The machine is a virtual instance, with 1.7 Ghz x86 processor, 1.75 GB RAM, 160 GB local disk, and 250 Mb/s of network bandwidth. This costs $0.10/machine/hour. For more horsepower, machines with 4x or 8x specs are available for $0.40 and $0.80. Persistent storage is independent of the virtual machines for $0.15/GB/month. Transfers within the cloud are free, with data moving between the cloud and the internet costing $0.10/GB on the way in and $0.18/GB for each transferred out. With larger volumes, outbound transfers fall to $0.13/GB.

Clustered Pricing
This pricing model has some interesting properties. Shared resources such as a bio-mirror.net site inside Amazon’s S3 storage would be fast and free to anyone inside EC2. More dramatically, consider a large parallel task with a small input and output, such as MrBayes. If the compute will take 10 machines 10 days, inside Amazon EC2 this compute costs $240. Instead the user can request 100 machines, get the results back in a single day, and it will still cost $240. Rush jobs don’t cost extra. If you’d like to crunch the numbers, Amazon provides a calculator.

Amazon has also simplified is the creation of custom virtual machines. The machine I boot can be one of several standard “base” boot images (fedora, debian, Windows Server 2003, ...). I’ve got root so I can install software, create accounts, and make it suit my needs. After taking a snapshot of that machine, I can boot this custom system rather than the default one. This puts me into my customized environment in 2-5 minutes.

I know I should be making offsite backups of my personal files, but it was always too much of a hassle. Now I use Jungledisk.com  and s3sync.net to backup my personal machines into the cloud. Services like Jungledisk are possible because Amazon handles the billing while allowing 3rd party developers to add services and surcharges. This promises to create an interesting new software service environment.

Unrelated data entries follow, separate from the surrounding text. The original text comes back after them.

@[simp] theorem reply_pending (s : State) (r : Requester) (v : Nat) : (s.reply r v).pending = s.pending := rfl
@[simp] theorem reply_freeTick (s : State) (r : Requester) (v : Nat) : (s.reply r v).freeTick = s.freeTick := rfl
@[simp] theorem reply_now (s : State) (r : Requester) (v : Nat) : (s.reply r v).now = s.now := rfl
@[simp] theorem reply_frac (s : State) (r : Requester) (v : Nat) : (s.reply r v).frac = s.frac := rfl
@[simp] theorem reply_ct (s : State) (r : Requester) (v : Nat) : (s.reply r v).ct = s.ct := rfl
@[simp] theorem reply_up (s : State) (r : Requester) (v : Nat) : (s.reply r v).up = s.up := rfl
@[simp] theorem reply_upBase (s : State) (r : Requester) (v : Nat) : (s.reply r v).upBase = s.upBase := rfl
@[simp] theorem reply_opBase (s : State) (r : Requester) (v : Nat) : (s.reply r v).opBase = s.opBase := rfl
@[simp] theorem reply_regs (s : State) (r : Requester) (v : Nat) : (s.reply r v).regs = s.regs := rfl
@[simp] theorem reply_pages (s : State) (r : Requester) (v : Nat) : (s.reply r v).pages = s.pages := rfl
@[simp] theorem reply_aonQ (s : State) (r : Requester) (v : Nat) : (s.reply r v).aonQ = s.aonQ := rfl
@[simp] theorem reply_aonRegs (s : State) (r : Requester) (v : Nat) : (s.reply r v).aonRegs = s.aonRegs := rfl
@[simp] theorem reply_toEic (s : State) (r : Requester) (v : Nat) : (s.reply r v).toEic = s.toEic := rfl
@[simp] theorem reply_solver (s : State) (r : Requester) (v : Nat) : (s.reply r v).solver = s.solver := rfl
@[simp] theorem reply_general (s : State) (r : Requester) (v : Nat) : (s.reply r v).general = s.general := rfl
@[simp] theorem reply_fuses (s : State) (r : Requester) (v : Nat) : (s.reply r v).fuses = s.fuses := rfl
@[simp] theorem reply_loopMem (s : State) (r : Requester) (v : Nat) : (s.reply r v).loopMem = s.loopMem := rfl
@[simp] theorem reply_rcMem (s : State) (r : Requester) (v : Nat) : (s.reply r v).rcMem = s.rcMem := rfl
@[simp] theorem reply_progMem (s : State) (r : Requester) (v : Nat) : (s.reply r v).progMem = s.progMem := rfl
@[simp] theorem reply_dataMem (s : State) (r : Requester) (v : Nat) : (s.reply r v).dataMem = s.dataMem := rfl
@[simp] theorem reply_retMem (s : State) (r : Requester) (v : Nat) : (s.reply r v).retMem = s.retMem := rfl
@[simp] theorem reply_inImg (s : State) (r : Requester) (v : Nat) : (s.reply r v).inImg = s.inImg := rfl
@[simp] theorem reply_outImg (s : State) (r : Requester) (v : Nat) : (s.reply r v).outImg = s.outImg := rfl
@[simp] theorem reply_dsq (s : State) (r : Requester) (v : Nat) : (s.reply r v).dsq = s.dsq := rfl
@[simp] theorem reply_ho (s : State) (r : Requester) (v : Nat) : (s.reply r v).ho = s.ho := rfl
@[simp] theorem reply_clusters (s : State) (r : Requester) (v : Nat) : (s.reply r v).clusters = s.clusters := rfl
@[simp] theorem reply_loops (s : State) (r : Requester) (v : Nat) : (s.reply r v).loops = s.loops := rfl
@[simp] theorem reply_routed (s : State) (r : Requester) (v : Nat) : (s.reply r v).routed = s.routed := rfl
@[simp] theorem reply_sd (s : State) (r : Requester) (v : Nat) : (s.reply r v).sd = s.sd := rfl
@[simp] theorem reply_sar (s : State) (r : Requester) (v : Nat) : (s.reply r v).sar = s.sar := rfl
@[simp] theorem reply_pulse (s : State) (r : Requester) (v : Nat) : (s.reply r v).pulse = s.pulse := rfl
@[simp] theorem reply_pwm (s : State) (r : Requester) (v : Nat) : (s.reply r v).pwm = s.pwm := rfl
@[simp] theorem reply_tripPins (s : State) (r : Requester) (v : Nat) : (s.reply r v).tripPins = s.tripPins := rfl
@[simp] theorem reply_engines (s : State) (r : Requester) (v : Nat) : (s.reply r v).engines = s.engines := rfl
@[simp] theorem reply_forces (s : State) (r : Requester) (v : Nat) : (s.reply r v).forces = s.forces := rfl
@[simp] theorem reply_sources (s : State) (r : Requester) (v : Nat) : (s.reply r v).sources = s.sources := rfl
@[simp] theorem reply_lastClaim (s : State) (r : Requester) (v : Nat) : (s.reply r v).lastClaim = s.lastClaim := rfl
@[simp] theorem reply_ports (s : State) (r : Requester) (v : Nat) : (s.reply r v).ports = s.ports := rfl
@[simp] theorem reply_queues (s : State) (r : Requester) (v : Nat) : (s.reply r v).queues = s.queues := rfl
@[simp] theorem reply_tmk (s : State) (r : Requester) (v : Nat) : (s.reply r v).tmk = s.tmk := rfl
@[simp] theorem reply_rtc (s : State) (r : Requester) (v : Nat) : (s.reply r v).rtc = s.rtc := rfl
@[simp] theorem reply_can (s : State) (r : Requester) (v : Nat) : (s.reply r v).can = s.can := rfl
@[simp] theorem reply_ser (s : State) (r : Requester) (v : Nat) : (s.reply r v).ser = s.ser := rfl
@[simp] theorem reply_esw (s : State) (r : Requester) (v : Nat) : (s.reply r v).esw = s.esw := rfl
@[simp] theorem reply_sxe (s : State) (r : Requester) (v : Nat) : (s.reply r v).sxe = s.sxe := rfl
@[simp] theorem reply_stations (s : State) (r : Requester) (v : Nat) : (s.reply r v).stations = s.stations := rfl
@[simp] theorem reply_axes (s : State) (r : Requester) (v : Nat) : (s.reply r v).axes = s.axes := rfl
@[simp] theorem reply_groups (s : State) (r : Requester) (v : Nat) : (s.reply r v).groups = s.groups := rfl
@[simp] theorem reply_dch (s : State) (r : Requester) (v : Nat) : (s.reply r v).dch = s.dch := rfl
@[simp] theorem reply_rcd (s : State) (r : Requester) (v : Nat) : (s.reply r v).rcd = s.rcd := rfl
@[simp] theorem reply_sec (s : State) (r : Requester) (v : Nat) : (s.reply r v).sec = s.sec := rfl
@[simp] theorem reply_pwr (s : State) (r : Requester) (v : Nat) : (s.reply r v).pwr = s.pwr := rfl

When I first saw the Watson and Venter genome sequence fasta files sitting on the NCBI ftp server I was excited. I booted a machine in the cloud, and began the downloads. During the transfers I built a small BioPerl pipeline to run mpiBLAST and CLUSTALW. While making a Waston+Venter blastable database, I downloaded dbSNP. When that completed I booted a few more machines, and crunched the data for a few days. Afterwards I copied the results down to my local machine, and then turned off my little cluster. I’d spent less than $50.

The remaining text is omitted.